If the function FX is even, the function GX is odd, and FX + Gx = 2x, then FX = GX=
f(x)=f(-x) g(-x)=-g(x)
f(x)+g(x)=2x (1)
(1) Take - x from X
f(-x)+g(-x)=-2x
f(x)-g(x)=-2x (2)
(1) (2) joint solution of equations
f(x)=0
g(x)=2x
RELATED INFORMATIONS
- 1. The odd function FX and even function GX satisfy the following conditions: FX + Gx = x sub dense of a, - x sub dense of a + 2A > 0 Not equal to 1, if G2 = a find F2
- 2. Given that F X is an odd function, G x is an even function and f (x) - Gx = x2 + 3x + 2, then FX + Gx =?
- 3. FX GX = x ^ 2-x, FX is odd function, GX is even function, find FX
- 4. If f (x) is an even function, G (x) is an odd function, and f (x) + G (x) = x2 + X-2, find the analytic expressions of F (x) and G (x)
- 5. Given the function FX = 2 ^ X and FX = GX + HX, where GX is an odd function and HX is an even function, if the inequality 2A * GX + H (2x) ≥ 0 holds for any x ∈ [1,2], Then the value range of real number a is
- 6. We know that FX = x square + (a + 1) + a square, if FX can be expressed as the sum of an odd function GX and an even function HX (1) Find the analytic expressions of GX and HX. (2) if FX and GX are decreasing functions in the interval (- ∞), (a + 1) square), find the value range of F1
- 7. What are the characteristics of the domains of odd and even functions
- 8. It is known that f (x) is an even function and an increasing function on (0, + ∞) It is known that f (x) is an even function and is an increasing function on (0, + ∞). It is proved that f (x) is an increasing function or a decreasing function on (- ∞, 0)
- 9. Is f (x) = 0 the only function that is both odd and even?
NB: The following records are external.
-- ==== Sys2Proof/Certificates/Slice0/Obligations.lean ====
section
/-! DEFINITION. The statements for the provers, each from the rules its docstring cites. -/

open Sys2Proof Sys2Proof.Machine

/-! ### Construction and reset -/

/-- 10_state.md R33, 20_memory.md R46, R47, R49: a new CORE holds its program from address 0 on,
then zeros up to the ceiling where padding is asked for, and every other element has its reset
value. The zeros, the empty queues and the empty latch are derivations and decisions that R33 marks
as the spec's own (D3, D4, D5, D15). -/
def Obligations.NewCoreIsInTheResetState : Prop :=
  ∀ (ceiling : Nat) (P : List Word) (pad : Bool),
    (State.newWith ceiling P pad).mem.len = (if pad = true then max P.length ceiling else P.length) ∧
    (∀ a v, P[a]? = some v → (State.newWith ceiling P pad).mem.cell a = v) ∧
    (∀ a, P.length ≤ a → a < (State.newWith ceiling P pad).mem.len →
      (State.newWith ceiling P pad).mem.cell a = 0#64) ∧
    (State.newWith ceiling P pad).ip = 0 ∧
    (State.newWith ceiling P pad).rb = 0#64 ∧
    (State.newWith ceiling P pad).state = .notStarted ∧
    (State.newWith ceiling P pad).inq = [] ∧
    (State.newWith ceiling P pad).outq = [] ∧
    (State.newWith ceiling P pad).fault = none

/-- The model's choice (log entry 2): `State.reset` is the construction of the empty program without
padding. Its other elements have the values of 10_state.md R33. -/
def Obligations.ResetIsTheEmptyConstruction : Prop :=
  (∀ ceiling, State.reset = State.newWith ceiling [] false) ∧
    State.reset.mem.len = 0 ∧ State.reset.ip = 0 ∧ State.reset.rb = 0#64 ∧
    State.reset.state = .notStarted ∧ State.reset.inq = [] ∧ State.reset.outq = [] ∧
    State.reset.fault = none

/-- 70_reset_and_hazards.md R222: the first step of a CORE built from the program of length 0. R222
marks it as derived from R46 and R94. -/
def Obligations.FirstStepOfTheEmptyProgram : Prop :=
  ∀ c : Config,
    stepWith c (State.newWith c.memCeiling [] false) = .fault (.invalidAddress 0 0) ∧
    (c.memCeiling = 0 →
      stepWith c (State.newWith c.memCeiling [] true) = .fault (.invalidAddress 0 0)) ∧
    (0 < c.memCeiling →
      (State.newWith c.memCeiling [] true).mem.len = c.memCeiling ∧
      (∀ a, (State.newWith c.memCeiling [] true).mem.cell a = 0#64) ∧
      stepWith c (State.newWith c.memCeiling [] true) = .fault (.unsupportedOpcode 0 0#64 0))

/-! ### Encoding -/

/-- 30_encoding.md R62, R63: the five decimal fields make up the word again, and each lies in its
range: digits for a word that is not negative, their negatives for one that is. The half for
negative words is the spec's decision D10 (R63). -/
def Obligations.FieldsRecomposeTheWord : Prop :=
  ∀ w : Word,
    w.toInt = (fields w).hi * 100000 + (fields w).m3 * 10000 + (fields w).m2 * 1000 +
      (fields w).m1 * 100 + (fields w).op ∧
    (0 ≤ w.toInt →
      (0 ≤ (fields w).op ∧ (fields w).op ≤ 99) ∧ (0 ≤ (fields w).m1 ∧ (fields w).m1 ≤ 9) ∧
      (0 ≤ (fields w).m2 ∧ (fields w).m2 ≤ 9) ∧ (0 ≤ (fields w).m3 ∧ (fields w).m3 ≤ 9) ∧
      0 ≤ (fields w).hi) ∧
    (w.toInt < 0 →
      (-99 ≤ (fields w).op ∧ (fields w).op ≤ 0) ∧ (-9 ≤ (fields w).m1 ∧ (fields w).m1 ≤ 0) ∧
      (-9 ≤ (fields w).m2 ∧ (fields w).m2 ≤ 0) ∧ (-9 ≤ (fields w).m3 ∧ (fields w).m3 ≤ 0) ∧
      (fields w).hi ≤ 0)

/-- 95_test_vectors.md V8, V9 and 30_encoding.md R64: the source's two decode examples, and `2`. -/
def Obligations.FieldsOfTheSourceExamples : Prop :=
  fields 1002#64 = { op := 2, m1 := 0, m2 := 1, m3 := 0, hi := 0 } ∧
    fields 31204#64 = { op := 4, m1 := 2, m2 := 1, m3 := 3, hi := 0 } ∧
    fields 2#64 = { op := 2, m1 := 0, m2 := 0, m3 := 0, hi := 0 }

/-- 30_encoding.md R62, R66, R77: one word of every operation, written out from the spec. -/
def Obligations.WordsOfEveryOperationDecode : Prop :=
  ∀ c : Config,
    decodeWord c 21101#64 = .ok (.add .immediate .immediate .relative) ∧
    decodeWord c 1002#64 = .ok (.mul .position .immediate .position) ∧
    decodeWord c 203#64 = .ok (.inp .relative) ∧
    decodeWord c 104#64 = .ok (.out .immediate) ∧
    decodeWord c 1105#64 = .ok (.jt .immediate .immediate) ∧
    decodeWord c 1006#64 = .ok (.jf .position .immediate) ∧
    decodeWord c 107#64 = .ok (.lt .immediate .position .position) ∧
    decodeWord c 1008#64 = .ok (.eq .position .immediate .position) ∧
    decodeWord c 209#64 = .ok (.arb .relative) ∧
    decodeWord c 99#64 = .ok .halt

/-- 30_encoding.md R73, R77: for every instruction, each parameter in every mode the parameters of
the CORE admit, the opcode word decodes to the instruction. The modes a destination admits are the
spec's decision D8, the word's form its decision D21. -/
def Obligations.DecodeOfEncodeIsTheInstruction : Prop :=
  ∀ (c : Config) (i : Instr), i.wellFormedUnder c.immWrite = true → decodeWord c (encodeWord i) = .ok i

/-- 30_encoding.md R62, R72, R73, R74, R75, R76: a word decodes to an instruction exactly if it is
not negative, its low digits (two, and one for each parameter the operation has) are those of the
instruction's opcode word, the instruction's modes are legal, and it has no digit at place 10^5 or
above where HIGH_DIGITS = Fault. R63, R73, R74 and R76 mark what they say of negative words, modes
and ignored digits as the spec's decisions D7 to D10. -/
def Obligations.DecodeAcceptsExactlyTheLegalWords : Prop :=
  ∀ (c : Config) (w : Word) (i : Instr),
    decodeWord c w = .ok i ↔
      i.wellFormedUnder c.immWrite = true ∧ 0 ≤ w.toInt ∧
      w.toInt % ((10 ^ (2 + i.modes.length) : Nat) : Int) =
        ((i.operation.code + 100 * modeDigits i.modes : Nat) : Int) ∧
      (c.highDigits = .fault → w.toInt < 100000)

/-- 30_encoding.md R72, 60_exceptions.md R203: an OP value outside the map, that of every negative
word among them, raises `UnsupportedOpcode(ip, w, op)`, whatever else the word or memory holds. What
a negative word decodes to is the spec's decision D10 (R63), the record's fields its decision D22
(R203). -/
def Obligations.OperationOutsideTheMapIsUnsupported : Prop :=
  ∀ (c : Config) (s : State) (w : Word), Executing s → s.ip < s.mem.len → s.mem.cell s.ip = w →
    (Int.tmod w.toInt 100 ∉ [1, 2, 3, 4, 5, 6, 7, 8, 9, 99] →
      stepWith c s = .fault (.unsupportedOpcode s.ip w (Int.tmod w.toInt 100))) ∧
    (w.toInt < 0 → Int.tmod w.toInt 100 ∉ [1, 2, 3, 4, 5, 6, 7, 8, 9, 99])

/-- 30_encoding.md R73: the mode digits of the parameters an operation has are checked against their
roles, before any parameter word is fetched (nothing is assumed of those words). The spec marks this
as its decisions D7 and D8, and the order of the checks as D14. -/
def Obligations.ModeDigitsAreCheckedByRole : Prop :=
  ∀ (c : Config) (s : State) (w : Word) (o : Operation),
    Executing s → s.ip < s.mem.len → s.mem.cell s.ip = w →
    Int.tmod w.toInt 100 = (o.code : Int) →
    (c.highDigits = .fault → Int.tdiv w.toInt 100000 = 0) →
    ((∃ (k : Nat) (role : Role), o.roles[k]? = some role ∧ ¬ LegalMode c.immWrite role (digit w.toInt (k + 2))) →
      stepWith c s = .fault (.unsupportedOpcode s.ip w (o.code : Int))) ∧
    ((∀ (k : Nat) (role : Role), o.roles[k]? = some role → LegalMode c.immWrite role (digit w.toInt (k + 2))) →
      ∃ i, decodeWord c w = .ok i ∧ i.operation = o)

/-- 30_encoding.md R74: words of one operation that differ only in the mode digits of parameters it
does not have decode alike; with the rule's own examples. The spec marks this as its decision D7. -/
def Obligations.UnusedModeDigitsAreIgnored : Prop :=
  (∀ (c : Config) (w w' : Word) (o : Operation),
    Int.tmod w.toInt 100 = (o.code : Int) → Int.tmod w'.toInt 100 = (o.code : Int) →
    Int.tdiv w.toInt 100000 = Int.tdiv w'.toInt 100000 →
    (∀ k, k < o.roles.length → digit w.toInt (k + 2) = digit w'.toInt (k + 2)) →
    decodeWord c w = decodeWord c w') ∧
  ∀ c : Config,
    decodeWord c 199#64 = .ok .halt ∧ decodeWord c 1099#64 = .ok .halt ∧
    decodeWord c 20099#64 = .ok .halt ∧ decodeWord c 31204#64 = .ok (.out .relative)

/-- 30_encoding.md R76: digits at place 10^5 and above raise `UnsupportedOpcode` under HIGH_DIGITS =
Fault, before the mode digits are checked, and select nothing under HIGH_DIGITS = Ignore. The spec
marks this as its decision D9. -/
def Obligations.HighDigitsFollowTheirParameter : Prop :=
  ∀ (c : Config) (s : State) (w : Word) (o : Operation),
    Executing s → s.ip < s.mem.len → s.mem.cell s.ip = w →
    Int.tmod w.toInt 100 = (o.code : Int) → Int.tdiv w.toInt 100000 ≠ 0 →
    (c.highDigits = .fault → stepWith c s = .fault (.unsupportedOpcode s.ip w (o.code : Int))) ∧
    (c.highDigits = .ignore → decodeWord c w = decodeWord c (wrap64 (Int.tmod w.toInt 100000)))

/-! ### The step -/

/-- 40_engine.md R91, R94: a step that executes runs the instruction its word decodes to, in state
Running; it faults at an `ip` outside memory, and at a word that decodes to none. That the first
step executes too is the spec's decision D18, the order of the checks D14. -/
def Obligations.StepRunsTheDecodedInstruction : Prop :=
  ∀ s : State, s.fault = none →
    (s.state = .notStarted ∨ s.state = .running ∨ (s.state = .awaitingInput ∧ s.inq ≠ [])) →
    (s.mem.len ≤ s.ip → step s = .fault (.invalidAddress s.ip (s.ip : Int))) ∧
    (s.ip < s.mem.len →
      (∀ i, decodeWord Config.chosen (s.mem.cell s.ip) = .ok i →
        step s = exec i { s with state := .running }) ∧
      (∀ e, decodeWord Config.chosen (s.mem.cell s.ip) = .error e →
        step s = .fault (.unsupportedOpcode s.ip (s.mem.cell s.ip)
          (Int.tmod (s.mem.cell s.ip).toInt 100))))

/-- 40_engine.md R92: a step in `Halted` changes no state element. -/
def Obligations.HaltedStepChangesNothing : Prop :=
  ∀ s : State, s.fault = none → s.state = .halted → step s = .next s

/-- 40_engine.md R93: a CORE with a latched fault has no step; the request is refused, and is
neither a no-op nor a new fault. The spec marks this as its decision D15. -/
def Obligations.FaultedCoreHasNoStep : Prop :=
  ∀ (s : State) (e : Fault), s.fault = some e → step s = .refused .discarded

/-- 40_engine.md R95: a step in `AwaitingInput` changes nothing while the queue is empty; with a
value queued it executes the pending IN, which completes where its destination is inside memory.
That the queue is looked at by a step, not by the host's enqueue, is the spec's decision D17. -/
def Obligations.AwaitingStepCompletesThePendingIn : Prop :=
  ∀ s : State, s.Inv → s.state = .awaitingInput →
    (s.inq = [] → step s = .next s) ∧
    (∀ v rest, s.inq = v :: rest →
      ∃ d, decodeWord Config.chosen (s.mem.cell s.ip) = .ok (.inp d) ∧
        step s = exec (.inp d) { s with state := .running } ∧
        ∀ p, StoresAt s d 1 p →
          ∃ t, step s = .next t ∧ t.state = .running ∧ t.inq = rest ∧ t.mem.cell p = v ∧ t.ip = s.ip + 2)

/-- 40_engine.md R96: the transitions of `state`, complete: those of a step, the fatal error, and
the host operations, which make none. The first step, the resumption and the latch are the spec's
decisions D18, D17 and D15. -/
def Obligations.StateTransitionsAreThoseOfTheTable : Prop :=
  (∀ s t : State, s.Inv → step s = .next t →
    (s.state = .halted → t = s) ∧
    (s.state = .awaitingInput →
      (s.inq = [] ∧ t = s) ∨ (s.inq ≠ [] ∧ t.state = .running ∧ t.ip = s.ip + 2)) ∧
    (s.state = .notStarted ∨ s.state = .running →
      ∃ i, fetch Config.chosen s = .ok i ∧
        ((i = .halt ∧ t = { s with state := .halted }) ∨
         (Waits s i ∧ t = { s with state := .awaitingInput }) ∨
         (i ≠ .halt ∧ ¬ Waits s i ∧ t.state = .running)))) ∧
  (∀ (s : State) (e : Fault), step s = .fault e →
    ∃ t, Driver.stepRequest s = .ok (.err e, t) ∧ t.fault = some e) ∧
  (∀ (s t : State) (v : Word), Driver.enqueueInput v s = .ok t → t.state = s.state) ∧
  (∀ (s t : State) (o : Option Word), Driver.dequeueOutput s = .ok (o, t) → t.state = s.state)

/-- 10_state.md R23: the only writes to `ip`: those of a step that executes, by operation; none by a
step that executes nothing, and none by a host operation. That HALT leaves `ip` as it is, is the
spec's decision D19 (R161); that a jump's target is resolved when it is not taken, too, its decision
D14 (R132); that a negative taken target is an error and no write of `ip`, D13; that the first step
executes, D18 (R91). -/
def Obligations.InstructionPointerWrites : Prop :=
  (∀ (s t : State) (i : Instr),
    (s.state = .notStarted ∨ s.state = .running ∨ (s.state = .awaitingInput ∧ s.inq ≠ [])) →
    fetch Config.chosen s = .ok i → step s = .next t →
    match i with
    | .add _ _ _ => t.ip = s.ip + 4
    | .mul _ _ _ => t.ip = s.ip + 4
    | .lt _ _ _ => t.ip = s.ip + 4
    | .eq _ _ _ => t.ip = s.ip + 4
    | .inp _ => (s.inq = [] → t.ip = s.ip) ∧ (s.inq ≠ [] → t.ip = s.ip + 2)
    | .out _ => t.ip = s.ip + 2
    | .arb _ => t.ip = s.ip + 2
    | .jt c g => ∃ x y, ReadsTo s c 1 x ∧ ReadsTo s g 2 y ∧
        ((x.toInt ≠ 0 ∧ (t.ip : Int) = y.toInt) ∨ (x.toInt = 0 ∧ t.ip = s.ip + 3))
    | .jf c g => ∃ x y, ReadsTo s c 1 x ∧ ReadsTo s g 2 y ∧
        ((x.toInt = 0 ∧ (t.ip : Int) = y.toInt) ∨ (x.toInt ≠ 0 ∧ t.ip = s.ip + 3))
    | .halt => t.ip = s.ip) ∧
  (∀ s t : State, (s.state = .halted ∨ (s.state = .awaitingInput ∧ s.inq = [])) →
    step s = .next t → t.ip = s.ip) ∧
  (∀ (s t : State) (v : Word), Driver.enqueueInput v s = .ok t → t.ip = s.ip) ∧
  (∀ (s t : State) (o : Option Word), Driver.dequeueOutput s = .ok (o, t) → t.ip = s.ip)
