-- ==== Sys2Proof/Laws/Operands.lean ====
section
/-! SUPPORT. What the resolver and the memory accesses answer, in the words of Safety.lean: one lemma
per operation and outcome, to be cited instead of unfolding the operation. -/

namespace Sys2Proof.Machine

theorem contains_inMemory {s : State} {a : Int} : s.mem.contains a = true ↔ InMemory s a :=
  Memory.contains_iff

theorem memRead_ok_iff {s : State} {a : Int} {v : Word} :
    memRead s a = .ok v ↔ InMemory s a ∧ v = s.mem.cell a.toNat := by
  unfold memRead raiseInvalidAddress
  split <;> rename_i h <;> rw [contains_inMemory] at h <;> simp [h, eq_comm]

theorem memRead_error_iff {s : State} {a : Int} {e : Fault} :
    memRead s a = .error e ↔ ¬ InMemory s a ∧ e = .invalidAddress s.ip a := by
  unfold memRead raiseInvalidAddress
  split <;> rename_i h <;> rw [contains_inMemory] at h <;> simp [h, eq_comm]

theorem checkAddress_ok_iff {s : State} {a p : Int} :
    checkAddress s a = .ok p ↔ InMemory s a ∧ p = a := by
  unfold checkAddress raiseInvalidAddress
  split <;> rename_i h <;> rw [contains_inMemory] at h <;> simp [h, eq_comm]

theorem checkAddress_error_iff {s : State} {a : Int} {e : Fault} :
    checkAddress s a = .error e ↔ ¬ InMemory s a ∧ e = .invalidAddress s.ip a := by
  unfold checkAddress raiseInvalidAddress
  split <;> rename_i h <;> rw [contains_inMemory] at h <;> simp [h, eq_comm]

theorem rawParam_ok_iff {s : State} {k : Nat} {r : Word} :
    rawParam k s = .ok r ↔ HoldsParam s k r := by
  unfold rawParam HoldsParam
  rw [memRead_ok_iff]
  unfold InMemory
  constructor
  · rintro ⟨⟨_, h⟩, rfl⟩
    exact ⟨by omega, rfl⟩
  · rintro ⟨h, rfl⟩
    exact ⟨⟨by omega, by omega⟩, rfl⟩

theorem rawParam_error_iff {s : State} {k : Nat} {e : Fault} :
    rawParam k s = .error e ↔ s.mem.len ≤ s.ip + k ∧ e = .invalidAddress s.ip ((s.ip + k : Nat) : Int) := by
  unfold rawParam
  rw [memRead_error_iff]
  unfold InMemory
  constructor
  · rintro ⟨h, rfl⟩
    exact ⟨by omega, rfl⟩
  · rintro ⟨h, rfl⟩
    exact ⟨by omega, rfl⟩

theorem operandAddress_eq (m : Mode) (r : Word) (s : State) :
    operandAddress m r s = namedAddress s m r := by cases m <;> rfl

theorem HoldsParam.unique {s : State} {k : Nat} {r r' : Word} (h : HoldsParam s k r)
    (h' : HoldsParam s k r') : r = r' := h.2.symm.trans h'.2

/-- `readParam` answers exactly the value the parameter resolves to. -/
theorem readParam_ok_iff {s : State} {m : Mode} {k : Nat} {v : Word} :
    readParam m k s = .ok v ↔ ReadsTo s m k v := by
  unfold readParam ReadsTo
  cases hr : rawParam k s with
  | error e =>
    have he := (rawParam_error_iff.mp hr).1
    simp only [reduceCtorEq, false_iff, not_exists, not_and]
    intro r hp
    have := hp.1
    omega
  | ok r =>
    have hp := rawParam_ok_iff.mp hr
    constructor
    · intro h
      refine ⟨r, hp, ?_⟩
      cases m
      · exact memRead_ok_iff.mp h
      · cases h; rfl
      · exact memRead_ok_iff.mp h
    · rintro ⟨r', hp', h⟩
      obtain rfl := hp.unique hp'
      cases m
      · exact memRead_ok_iff.mpr h
      · cases h; rfl
      · exact memRead_ok_iff.mpr h

/-- `readParam` raises exactly the error of the bad access. -/
theorem readParam_error_iff {s : State} {m : Mode} {k : Nat} {e : Fault} :
    readParam m k s = .error e ↔ ∃ x, BadParam s .read m k x ∧ e = .invalidAddress s.ip x := by
  unfold readParam BadParam MissingParam
  cases hr : rawParam k s with
  | error e' =>
    obtain ⟨hlen, rfl⟩ := rawParam_error_iff.mp hr
    constructor
    · intro h
      cases h
      exact ⟨_, .inl ⟨hlen, rfl⟩, rfl⟩
    · rintro ⟨x, ⟨_, rfl⟩ | ⟨r, hp, _⟩, rfl⟩
      · rfl
      · have := hp.1
        omega
  | ok r =>
    have hp := rawParam_ok_iff.mp hr
    have hlt := hp.1
    constructor
    · intro h
      cases m
      · obtain ⟨hn, rfl⟩ := memRead_error_iff.mp h
        exact ⟨_, .inr ⟨r, hp, by simp, hn, rfl⟩, rfl⟩
      · cases h
      · obtain ⟨hn, rfl⟩ := memRead_error_iff.mp h
        exact ⟨_, .inr ⟨r, hp, by simp, hn, rfl⟩, rfl⟩
    · rintro ⟨x, ⟨hle, _⟩ | ⟨r', hp', hm, hn, rfl⟩, rfl⟩
      · omega
      · obtain rfl := hp.unique hp'
        cases m
        · exact memRead_error_iff.mpr ⟨hn, rfl⟩
        · exact absurd ⟨rfl, rfl⟩ hm
        · exact memRead_error_iff.mpr ⟨hn, rfl⟩

/-- `destParam` answers exactly the address the destination resolves to. -/
theorem destParam_ok_iff {s : State} {m : Mode} {k : Nat} {p : Int} :
    destParam m k s = .ok p ↔ StoresAt s m k p.toNat ∧ 0 ≤ p := by
  unfold destParam StoresAt
  cases hr : rawParam k s with
  | error e =>
    have he := (rawParam_error_iff.mp hr).1
    simp only [reduceCtorEq, false_iff, not_and, forall_exists_index, and_imp]
    intro r hp
    have := hp.1
    omega
  | ok r =>
    have hp := rawParam_ok_iff.mp hr
    simp only [checkAddress_ok_iff, operandAddress_eq]
    constructor
    · rintro ⟨hin, rfl⟩
      have h0 := hin.1
      exact ⟨⟨r, hp, hin, by omega⟩, h0⟩
    · rintro ⟨⟨r', hp', hin, h⟩, h0⟩
      obtain rfl := hp.unique hp'
      exact ⟨hin, by omega⟩

theorem destParam_of_storesAt {s : State} {m : Mode} {k p : Nat} (h : StoresAt s m k p) :
    destParam m k s = .ok (p : Int) := destParam_ok_iff.mpr ⟨by simpa using h, by omega⟩

/-- `destParam` raises exactly the error of the bad access. -/
theorem destParam_error_iff {s : State} {m : Mode} {k : Nat} {e : Fault} :
    destParam m k s = .error e ↔ ∃ x, BadParam s .destination m k x ∧ e = .invalidAddress s.ip x := by
  unfold destParam BadParam MissingParam
  cases hr : rawParam k s with
  | error e' =>
    obtain ⟨hlen, rfl⟩ := rawParam_error_iff.mp hr
    constructor
    · intro h
      cases h
      exact ⟨_, .inl ⟨hlen, rfl⟩, rfl⟩
    · rintro ⟨x, ⟨_, rfl⟩ | ⟨r, hp, _⟩, rfl⟩
      · rfl
      · have := hp.1
        omega
  | ok r =>
    have hp := rawParam_ok_iff.mp hr
    have hlt := hp.1
    simp only [checkAddress_error_iff, operandAddress_eq]
    constructor
    · rintro ⟨hn, rfl⟩
      exact ⟨_, .inr ⟨r, hp, by simp, hn, rfl⟩, rfl⟩
    · rintro ⟨x, ⟨hle, _⟩ | ⟨r', hp', _, hn, rfl⟩, rfl⟩
      · omega
      · obtain rfl := hp.unique hp'
        exact ⟨hn, rfl⟩

theorem StoresAt.inMemory {s : State} {m : Mode} {k p : Nat} (h : StoresAt s m k p) : p < s.mem.len := by
  obtain ⟨r, _, hin, he⟩ := h
  have := hin.2
  omega

theorem memWrite_of_lt {s : State} {p : Nat} {v : Word} (h : p < s.mem.len) :
    memWrite s p v = .ok (s.setMem (s.mem.store p v)) := by
  unfold memWrite
  rw [if_pos (Memory.contains_iff.mpr ⟨by omega, by omega⟩)]
  rfl

end Sys2Proof.Machine
end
Except for other function forms with different domain!
- 10. What's the difference between even function and odd function
- 11. FX is an odd function and GX is an even function FX + Gx = x & # - x, then FX=
- 12. Given the function f (x) = loga [(a ^ x) - 1], a is greater than 1 1. Find the domain of F (x); 2. Find the value of X that holds f (2x) = f ^ - 1 (x)
- 13. Given the function FX = loga (x + 1) - loga (1-x), a > 0 and a ≠ 1 1. Find the value range of X to make FX > 0
- 14. The function FX = loga (2 + x) - loga (2-x) (a > 0, and a ≠ 1) is known, If 1 is the zero point of y = f (x) - x, judge the monotonicity of F (x) and prove it by definition
- 15. Given the function FX = loga (x + 1), G (x) = loga (3x), a > 0 and a ≠ 1 (1) If FX + Gx = loga6, find the value of X (2) if FX > GX, find the value range of X
- 16. If the definition field and value field pair of function FX = 0.5 (x-1) 2 + a are [1, b] (b > 1), find the value of a and B
- 17. Given that the domain of function FX is (0,2], then the domain of function f √ x + 1?
- 18. It is known that the domain of the function FX is the domain of - 1,1 to find f (x + 2) + F (x + 1)
- 19. Given that the domain of y = FX + 1 is [- 2,3], then the domain of y = f2x-1 is?. why not directly - 2 ≤ x ≤ 3?
- 20. It is known that the domain of definition is R. the function FX satisfies f {a + B} = f {a} * f {B}, and f {x} is greater than 0. What is f {1} = 1 / 2 and f {- 2} equal to?